Return the following from the records below: each line, word for word, starting with the line that contains "def Chip.atReset : Chip where" and going on through the line that contains "opIndex := 0", with nothing outside that range.
--- Information Enclosed Below ---
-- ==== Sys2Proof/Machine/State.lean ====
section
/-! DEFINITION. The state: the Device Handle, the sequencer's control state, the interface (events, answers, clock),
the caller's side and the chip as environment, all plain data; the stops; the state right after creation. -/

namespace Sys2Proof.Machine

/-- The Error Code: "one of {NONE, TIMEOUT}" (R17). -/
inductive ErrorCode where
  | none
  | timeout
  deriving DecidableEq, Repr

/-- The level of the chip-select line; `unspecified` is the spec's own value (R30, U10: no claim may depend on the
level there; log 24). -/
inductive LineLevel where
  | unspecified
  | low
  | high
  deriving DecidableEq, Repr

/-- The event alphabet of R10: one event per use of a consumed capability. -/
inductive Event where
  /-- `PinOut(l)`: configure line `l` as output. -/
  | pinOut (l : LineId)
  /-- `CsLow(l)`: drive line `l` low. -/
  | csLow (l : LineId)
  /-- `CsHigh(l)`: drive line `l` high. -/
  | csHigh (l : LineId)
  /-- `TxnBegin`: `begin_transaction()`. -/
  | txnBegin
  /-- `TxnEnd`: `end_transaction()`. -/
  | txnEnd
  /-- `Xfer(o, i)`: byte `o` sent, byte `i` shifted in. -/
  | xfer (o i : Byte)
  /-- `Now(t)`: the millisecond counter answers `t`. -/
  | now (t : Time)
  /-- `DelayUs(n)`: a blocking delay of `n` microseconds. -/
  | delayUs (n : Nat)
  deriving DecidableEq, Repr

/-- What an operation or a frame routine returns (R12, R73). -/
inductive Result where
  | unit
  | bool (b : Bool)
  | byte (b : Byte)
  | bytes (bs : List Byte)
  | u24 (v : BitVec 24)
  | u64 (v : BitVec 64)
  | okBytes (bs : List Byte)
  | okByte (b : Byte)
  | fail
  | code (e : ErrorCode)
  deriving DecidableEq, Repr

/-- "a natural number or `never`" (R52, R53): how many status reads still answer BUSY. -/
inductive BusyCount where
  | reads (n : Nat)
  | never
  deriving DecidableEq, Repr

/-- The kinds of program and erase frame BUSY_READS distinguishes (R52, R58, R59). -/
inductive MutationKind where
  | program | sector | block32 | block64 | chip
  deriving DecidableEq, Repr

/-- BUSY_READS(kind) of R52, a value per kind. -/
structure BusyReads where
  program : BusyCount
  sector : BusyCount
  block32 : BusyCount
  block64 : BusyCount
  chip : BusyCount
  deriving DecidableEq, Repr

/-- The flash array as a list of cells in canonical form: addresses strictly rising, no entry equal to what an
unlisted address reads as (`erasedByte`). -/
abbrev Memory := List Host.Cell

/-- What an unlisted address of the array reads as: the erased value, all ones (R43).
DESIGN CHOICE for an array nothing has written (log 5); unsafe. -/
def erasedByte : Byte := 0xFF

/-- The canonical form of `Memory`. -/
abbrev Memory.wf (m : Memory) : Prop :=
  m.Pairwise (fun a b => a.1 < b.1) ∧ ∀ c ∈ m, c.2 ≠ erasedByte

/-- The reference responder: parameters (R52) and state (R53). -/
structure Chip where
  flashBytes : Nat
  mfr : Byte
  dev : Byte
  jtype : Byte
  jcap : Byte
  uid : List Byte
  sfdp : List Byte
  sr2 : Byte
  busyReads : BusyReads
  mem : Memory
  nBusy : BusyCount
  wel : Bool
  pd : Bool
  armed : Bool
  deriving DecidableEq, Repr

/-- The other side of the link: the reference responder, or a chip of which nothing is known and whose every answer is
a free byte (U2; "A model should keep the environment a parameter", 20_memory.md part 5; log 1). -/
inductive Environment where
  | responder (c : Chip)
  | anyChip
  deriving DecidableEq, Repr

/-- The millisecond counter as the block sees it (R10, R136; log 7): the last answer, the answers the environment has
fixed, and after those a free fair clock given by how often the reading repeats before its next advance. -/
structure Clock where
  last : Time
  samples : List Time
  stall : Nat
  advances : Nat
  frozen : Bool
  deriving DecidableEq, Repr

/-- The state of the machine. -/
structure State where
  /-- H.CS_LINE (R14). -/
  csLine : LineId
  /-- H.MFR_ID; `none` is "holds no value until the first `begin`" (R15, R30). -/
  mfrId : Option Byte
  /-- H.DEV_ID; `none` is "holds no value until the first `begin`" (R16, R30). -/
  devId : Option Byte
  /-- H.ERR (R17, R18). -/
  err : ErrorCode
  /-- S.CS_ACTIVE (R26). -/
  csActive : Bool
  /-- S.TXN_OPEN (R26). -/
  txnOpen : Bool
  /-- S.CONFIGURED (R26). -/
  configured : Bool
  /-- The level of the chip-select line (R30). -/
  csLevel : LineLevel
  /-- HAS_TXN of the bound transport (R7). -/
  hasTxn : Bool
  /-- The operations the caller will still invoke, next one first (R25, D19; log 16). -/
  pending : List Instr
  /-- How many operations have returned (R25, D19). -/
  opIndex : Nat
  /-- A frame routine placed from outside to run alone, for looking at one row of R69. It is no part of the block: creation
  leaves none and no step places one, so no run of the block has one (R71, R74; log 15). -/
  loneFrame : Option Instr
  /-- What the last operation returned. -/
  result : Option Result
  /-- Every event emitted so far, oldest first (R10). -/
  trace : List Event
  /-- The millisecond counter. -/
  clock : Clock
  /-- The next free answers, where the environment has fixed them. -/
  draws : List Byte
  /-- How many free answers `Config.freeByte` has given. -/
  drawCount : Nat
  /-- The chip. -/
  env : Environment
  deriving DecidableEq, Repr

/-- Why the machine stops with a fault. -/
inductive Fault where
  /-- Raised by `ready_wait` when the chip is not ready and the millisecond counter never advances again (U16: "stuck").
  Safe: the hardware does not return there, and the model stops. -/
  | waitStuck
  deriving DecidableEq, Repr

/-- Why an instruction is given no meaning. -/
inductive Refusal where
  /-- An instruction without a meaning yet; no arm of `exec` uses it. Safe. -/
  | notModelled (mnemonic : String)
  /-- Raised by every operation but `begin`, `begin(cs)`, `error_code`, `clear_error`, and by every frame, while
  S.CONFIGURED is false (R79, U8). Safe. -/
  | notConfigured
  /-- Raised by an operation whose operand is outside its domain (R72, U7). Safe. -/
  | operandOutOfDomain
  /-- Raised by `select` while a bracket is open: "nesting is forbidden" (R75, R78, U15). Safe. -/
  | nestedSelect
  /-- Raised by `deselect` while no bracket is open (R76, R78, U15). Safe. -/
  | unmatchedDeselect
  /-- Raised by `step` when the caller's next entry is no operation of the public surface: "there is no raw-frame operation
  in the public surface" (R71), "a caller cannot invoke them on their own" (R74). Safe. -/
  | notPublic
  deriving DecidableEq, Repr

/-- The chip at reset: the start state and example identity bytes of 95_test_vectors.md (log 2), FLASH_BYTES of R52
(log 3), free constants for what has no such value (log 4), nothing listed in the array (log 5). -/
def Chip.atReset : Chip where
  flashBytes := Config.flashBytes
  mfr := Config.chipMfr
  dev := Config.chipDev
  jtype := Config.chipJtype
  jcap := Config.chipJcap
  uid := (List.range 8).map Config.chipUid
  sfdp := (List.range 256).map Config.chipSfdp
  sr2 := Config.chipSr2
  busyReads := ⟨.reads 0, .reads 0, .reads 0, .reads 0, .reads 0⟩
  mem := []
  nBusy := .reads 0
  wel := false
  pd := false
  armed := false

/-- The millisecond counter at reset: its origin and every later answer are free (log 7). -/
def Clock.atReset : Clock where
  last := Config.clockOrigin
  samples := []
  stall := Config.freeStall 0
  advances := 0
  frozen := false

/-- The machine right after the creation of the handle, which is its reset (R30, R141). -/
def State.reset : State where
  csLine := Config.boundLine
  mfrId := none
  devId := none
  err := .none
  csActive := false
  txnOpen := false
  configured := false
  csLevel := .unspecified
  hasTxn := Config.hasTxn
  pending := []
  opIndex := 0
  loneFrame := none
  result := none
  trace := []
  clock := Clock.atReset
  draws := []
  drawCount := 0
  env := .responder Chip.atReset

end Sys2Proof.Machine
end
--- End of Enclosed Information ---
_Reply to the task_:
def Chip.atReset : Chip where
  flashBytes := Config.flashBytes
  mfr := Config.chipMfr
  dev := Config.chipDev
  jtype := Config.chipJtype
  jcap := Config.chipJcap
  uid := (List.range 8).map Config.chipUid
  sfdp := (List.range 256).map Config.chipSfdp
  sr2 := Config.chipSr2
  busyReads := ⟨.reads 0, .reads 0, .reads 0, .reads 0, .reads 0⟩
  mem := []
  nBusy := .reads 0
  wel := false
  pd := false
  armed := false

/-- The millisecond counter at reset: its origin and every later answer are free (log 7). -/
def Clock.atReset : Clock where
  last := Config.clockOrigin
  samples := []
  stall := Config.freeStall 0
  advances := 0
  frozen := false

/-- The machine right after the creation of the handle, which is its reset (R30, R141). -/
def State.reset : State where
  csLine := Config.boundLine
  mfrId := none
  devId := none
  err := .none
  csActive := false
  txnOpen := false
  configured := false
  csLevel := .unspecified
  hasTxn := Config.hasTxn
  pending := []
  opIndex := 0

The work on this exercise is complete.